MENU Jumat, 21 Agu 2026

Antisipasi Kabut Asap, Pemprov Papua Tengah Gandeng Masyarakat & Polri Perkuat Penanganan Karhutla

waktu baca 2 menit
Jumat, 21 Agu 2026 13:33 33 admin

NABIRE – Pemerintah Provinsi (Pemprov) Papua Tengah memperkuat langkah penanganan kebakaran hutan dan lahan (Karhutla) menyusul meningkatnya titik api dan munculnya kabut asap di wilayah Nabire. Langkah strategis ini dibahas dalam pertemuan darurat (emergency meeting) yang digelar pada Jumat sore (21/8/2026), melibatkan Dinas Kehutanan, BPBD, Dinas Kesehatan, Kepolisian, RRI, dan BMKG.

Pertemuan tersebut bertujuan menyatukan respons cepat antarinstansi menghadapi potensi peningkatan Karhutla, mengingat Agustus hingga September merupakan periode puncak musim kemarau.
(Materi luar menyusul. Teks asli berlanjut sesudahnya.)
-- ==== Sys2Proof/Machine/Dervos.lean ====
section
/-! DEFINITION. The Dervos engines (*Dervos engines and their instruction set*, R177 to R201): the instructions, the
ports, the timers, faults, loading and the drain of an instance reset. An instruction row is the execution of that
instruction by engine `e` at its pc; it takes effect while the engine is RUNNING. -/

namespace Sys2Proof.Machine

/-! ### Registers, memories and status -/

/-- The value of g-register `k`; g0 reads as zero. -/
def Engine.g (x : Engine) (k : Nat) : Word := if k % 16 = 0 then 0 else x.regs.getD 0 (k % 16)

/-- The engine with g-register `k` written; writes to g0 are discarded. -/
def Engine.setG (x : Engine) (k : Nat) (v : Word) : Engine :=
  if k % 16 = 0 then x else { x with regs := x.regs.put 0 (k % 16) v }

/-- The signed value of a word. -/
abbrev sgn (v : Word) : Int := v.toInt

/-- A word of a signed number, wrapping. -/
def word (i : Int) : Word := BitVec.ofInt 32 i

/-- imm18 and off18, sign-extended. -/
def sext18 (n : Nat) : Word := word (toSigned 18 n)

/-- off22, sign-extended. -/
def sext22 (n : Nat) : Word := word (toSigned 22 n)

/-- zext(imm18). -/
def zext18 (n : Nat) : Word := BitVec.ofNat 32 (n % 2 ^ 18)

/-- Little-endian bytes of data memory as a number. -/
def Engine.load (x : Engine) (a : Nat) : Nat → Nat
  | 0 => 0
  | n + 1 => (Memory.read x.dmem a).toNat + 256 * x.load (a + 1) n

/-- The engine with `n` bytes stored at data address `a`; a whole word is stored with check bits of its own (log entry 97). -/
def Engine.storeBytes (x : Engine) (a n v : Nat) : Engine :=
  { x with dmem := Memory.writeRun x.dmem a (leBytes n v)
           eccD := if n = 4 then x.eccD.filter fun w => w ≠ a / 4 else x.eccD }

/-- Does the data word of address `a` hold an uncorrectable error (R179)? -/
def Engine.badData (x : Engine) (a : Nat) : Bool := x.eccD.contains (a / 4)

/-- The number of engines. -/
def engineIds : List Nat := List.range 16

/-- Is engine `e` a power engine (R177)? -/
def isPower (e : Nat) : Bool := decide (12 ≤ e)

/-- Does engine `e` own channel `n`? -/
def owns (e n : Nat) : Bool := decide (n < 48) && engineOf n == e

/-- The code of an engine state. -/
def EngState.code : EngState → Nat
  | .stopped => 0 | .loading => 1 | .running => 2 | .waiting => 3 | .fault => 4

/-- The word of DVE_STAT, which ENGINE records carry as VAL0 (R407). -/
def State.dveStat (s : State) (e : Nat) : Nat :=
  (s.eng e).state.code * 2 ^ 29 + s.word (F.DVE_STAT_SAT e).addr

/-! ### Faults and stops -/

/-- The causes of a fault (DVE_STAT.FAULT_CAUSE). -/
inductive EngCause where | illegal | align | addr | pcRange | channel | burst | ecc | port | inst
  deriving DecidableEq, Repr

/-- The code of a cause. -/
def EngCause.code : EngCause → Nat
  | .illegal => 1 | .align => 2 | .addr => 3 | .pcRange => 4 | .channel => 5 | .burst => 6 | .ecc => 7 | .port => 8
  | .inst => 9

/-- A port. -/
def Engine.port (x : Engine) (q : Nat) : Port := x.ports.getD Port.init q

/-- The engine with a port changed. -/
def Engine.modPort (x : Engine) (q : Nat) (f : Port → Port) : Engine :=
  { x with ports := x.ports.put Port.init q (f (x.port q)) }

/-- Is port q of engine e bound as an input, as an output? A port not enabled is bound to neither direction. -/
def State.boundIn (s : State) (e q : Nat) : Bool := s.flag (F.DVE_QMAP_EN e q) && !s.flag (F.DVE_QMAP_DIR e q)
def State.boundOut (s : State) (e q : Nat) : Bool := s.flag (F.DVE_QMAP_EN e q) && s.flag (F.DVE_QMAP_DIR e q)

/-- The open output entries are discarded. -/
def Engine.dropOpen (x : Engine) : Engine :=
  { x with ports := x.ports.foldl (fun m p => m.put Port.init p.1 { p.2 with opened := none }) [] }

/-- The channels of a power engine that has stopped or faulted: STARTING, ON, RETRY_WAIT and QUEUED enter LATCHED
(R197). -/
def State.latchChannels (s : State) (e : Nat) : State :=
  if isPower e then
    (channelsOf e).foldl (fun s n => match (s.chan n).state with
      | .starting | .on | .retryWait | .queued => s.chanTo n .latched
      | .off | .latched => s) s
  else s

/-- The longest burst since START, in 8-cycle units (DVE_BURST.BURST_PEAK). -/
def State.notePeak (s : State) (e : Nat) : State :=
  let k := min 65535 ((s.eng e).burst / 8)
  if s.rd (F.DVE_BURST_BURST_PEAK e) < k then s.wr (F.DVE_BURST_BURST_PEAK e) k else s
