/-- S6 (R93, R96, R106, R136, R379): the boot image in bank A, and every lane ACTIVE, or EXCLUDED and in BIST; a BIST that has failed
is started again 60 s after its start. -/
def State.stageLanes (s : State) (synced : List LaneId) (hash : LaneId → Nat) : State :=
  let s := { s with cyc := { s.cyc with act := s.cyc.boot } }
  let s := ((s.clrF F.CYCMGR_STAT_ACT_BANK).showBanks).fixPins
  let out := laneIds.filterMap fun l => (s.startCause synced hash l).map fun c => (l, c)
  let s := laneIds.foldl (fun s l => s.modLn l fun x => { x with
    bankHash := s.cyc.boot.map fun _ => hash l
    state := .active }) s
  let s := out.foldl (fun s (o : LaneId × Nat) => s.modLn o.1 fun x =>
    let y := x.toBist s.now
    { y with bistStart := if o.2 = 4 then x.bistStart <|> y.bistStart else y.bistStart }) s
  let s := s.modLanes s.actives fun x => { x with exclFor := out.map Prod.fst }
  let s := out.foldl (fun s (o : LaneId × Nat) =>
    ((s.wr (F.LANEIF_LANE_CAUSE o.1.idx) o.2).inc (F.LANEIF_LANE_EXCL_CNT o.1.idx)).laneRecord 0x01 6 o.1.idx o.1.idx
      [s.laneWord o.1]) s
  let s := if s.flag F.PAIR_CFG_PAIR_EN then s.toSeek else s
  s.endStage 6

/-- The wake is forwarded to the network (R316): a TC10 wake-up on each port set in NETMGT_FWD, and a wake frame of PORCH0 through
the KA_RING of each CAN segment set there. -/
def State.forwardWake (s : State) : State :=
  let c := s.rd F.NETMGT_WAKE_CAUSE_CAUSE
  if c = 3 ∨ c = 4 ∨ c = 6 then
    let eth := (List.range 10).filter fun p => (s.rd F.NETMGT_FWD_ETH_FWD).testBit p
    let can := (List.range 12).filter fun k => (s.rd F.NETMGT_FWD_CAN_FWD).testBit k
    let d := (List.range 2).flatMap fun j => wordBytes (s.rd (F.NETMGT_PORCH_DATA_DATA 0 j))
    let len := min 8 (s.rd (F.NETMGT_PORCH0_DLC 0))
    let s := can.foldl (fun s k => s.kaRingPut k (s.flag (F.NETMGT_PORCH0_XTD 0)) (s.rd (F.NETMGT_PORCH1_ID 0)) len (d.take len)) s
    { s with net := { s.net with fwd := eth.map (fun p => (0, p)) ++ can.map fun k => (1, k) } }
  else s

/-- Start-up is complete (R317, R375, R377): the wake slot opens. -/
def State.startComplete (s : State) (ready : Bool) : State :=
  let s := s.endStage 7
  let s := (s.toPower (if s.lane.vote = .safe ∨ s.cyc.mode = .safe then .safe else .run)).setReady ready
  let s := s.wr F.PWRMGR_STAT_START_MS (min ((s.now - s.pwr.startAt) / 1000000) (2 ^ 20 - 1))
  let s := { s with fuse := { s.fuse with slotEnd := some (s.now + ms (2 * (s.rd F.SYSCTL_MID_MID % 32))) } }
  s.forwardWake.netUpdate

/-- S7 (R378): it ends when the hold-up is ready, or at once when no usable cartridge is fitted. -/
def State.stageHoldup (s : State) (vHold : Nat) : State :=
  let s := s.wr F.PWRMGR_BUS_V_HOLD (min vHold 65535)
  if s.holdTest vHold then s.startComplete true
  else if s.rd F.HEARTH_STAT_AUTH = 2 ∨ s.rd F.HEARTH_STAT_AUTH = 1 then s
  else s.startComplete false

/-- The number of a stage. -/
def stageNum : StageEnd → Nat
  | .s1 => 1 | .s2 .. => 2 | .s3 => 3 | .s4 => 4 | .s5 _ => 5 | .s6 .. => 6 | .s7 _ => 7

/-- STARTUP_STAGE_COMPLETE (R377): of a stage that has begun. The clock that the Cellar starts for the hub is stable 3 ms after the
request (R21). -/
def execStartupStageComplete (t : Nat) (e : StageEnd) (s : State) : Host.Outcome State Fault Refusal :=
  let s := s.tick t
  let k := stageNum e
  .next <|
    if s.pwr.state ≠ .startup ∨ !s.pwr.stagesBegun.contains k ∨ s.pwr.stagesDone.contains k then s else
    match e with
    | .s1 => if s.closed s.pwr.startAt (ms 3) then s.hubPowerUp.endStage 1 else s
    | .s2 debug fwA fwB => s.stageBoot debug fwA fwB
    | .s3 => s.endStage 3
    | .s4 => s.stageConfig
    | .s5 prog => s.stagePower prog
    | .s6 synced hA hB hC => s.stageLanes synced (hashOf hA hB hC)
    | .s7 vHold => s.stageHoldup vHold

/-- HOLDUP_WAIT_TIMEOUT (R378): 60 s of S7. -/
def execHoldupWaitTimeout (t : Nat) (s : State) : Host.Outcome State Fault Refusal :=
  let s := s.tick t
  .next <|
    if s.pwr.state = .startup ∧ s.pwr.stagesBegun.contains 7 ∧ !s.pwr.stagesDone.contains 7 ∧
        s.closed s.pwr.s7Start (secs 60) then
      (s.powerRecord 0x08 5 0 []).startComplete false
    else s

/-- HALTED_TIMEOUT (R375). -/
def execHaltedTimeout (t : Nat) (s : State) : Host.Outcome State Fault Refusal :=
  let s := s.tick t
  .next <|
    if s.pwr.state = .halted ∧ s.closed s.pwr.haltedAt (secs 10) then
      ((s.powerDown false).toPower .deepSleep).modPwr fun x => { x with lastCode := 4, afterPf := false }
    else s

/-! ### Sleep entry and wake -/

/-- Every queued channel returns to OFF, and no request is left (R65, R311). -/
def State.emptyQueue (s : State) : State :=
  let s := allChannels.foldl (fun s n => if (s.chan n).state = .queued then s.chanTo n .off else s) s
  { s with fuse := { s.fuse with queue := [], fresh := [] } }

/-- The ports at sleep entry (R311): a TC10 sleep request on P1 to P6 and F1 to F4 where armed, every other port shut down. -/
def State.portsAsleep (s : State) : State :=
  let arm (k : Nat) : Bool :=
    if k < 6 then (s.rd F.NETMGT_ARM_ETH_ARM).testBit k else (s.rd F.NETMGT_FWD_ETH_ARM_F).testBit (k - 6)
  let tc10 := (List.range 10).filter arm
  let s := ((List.range 16).filter fun k => !(decide (4 ≤ k ∧ k < 14) && arm (k - 4))).foldl (fun s k => s.linkDown (8 + k)) s
  { s with net := { s.net with fwd := tc10.map fun k => (2, k) } }

/-- Every quarantine ends at sleep entry (R308). -/
def State.liftAllQuar (s : State) : State :=
  ((List.range 256).filter fun n => s.flag (F.NETMGT_NODE0_QUAR n)).foldl State.liftQuar s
Berdasarkan analisis BMKG dan Badan Nasional Penanggulangan Bencana (BNPB), sejumlah titik panas (hotspot) telah teridentifikasi di Kabupaten Nabire dan beberapa wilayah lain di Papua Tengah.
M look out
Untuk operasi di lapangan, Pemprov Papua Tengah mengoptimalkan enam unit mobil pemadam kebakaran gabungan milik provinsi dan Pemerintah Kabupaten Nabire. Selain itu, dua unit armada Kepolisian yang telah dimodifikasi khusus untuk penyiraman juga dikerahkan guna mendukung proses pemadaman.

Penjabat Sekretaris Daerah (PJ Sekda) Papua Tengah, Silwanus Soemoele, mengakui adanya keterbatasan sarana dan prasarana dalam penanganan bencana ini. Namun, ia menekankan pentingnya kolaborasi dengan masyarakat untuk menutupi celah tersebut.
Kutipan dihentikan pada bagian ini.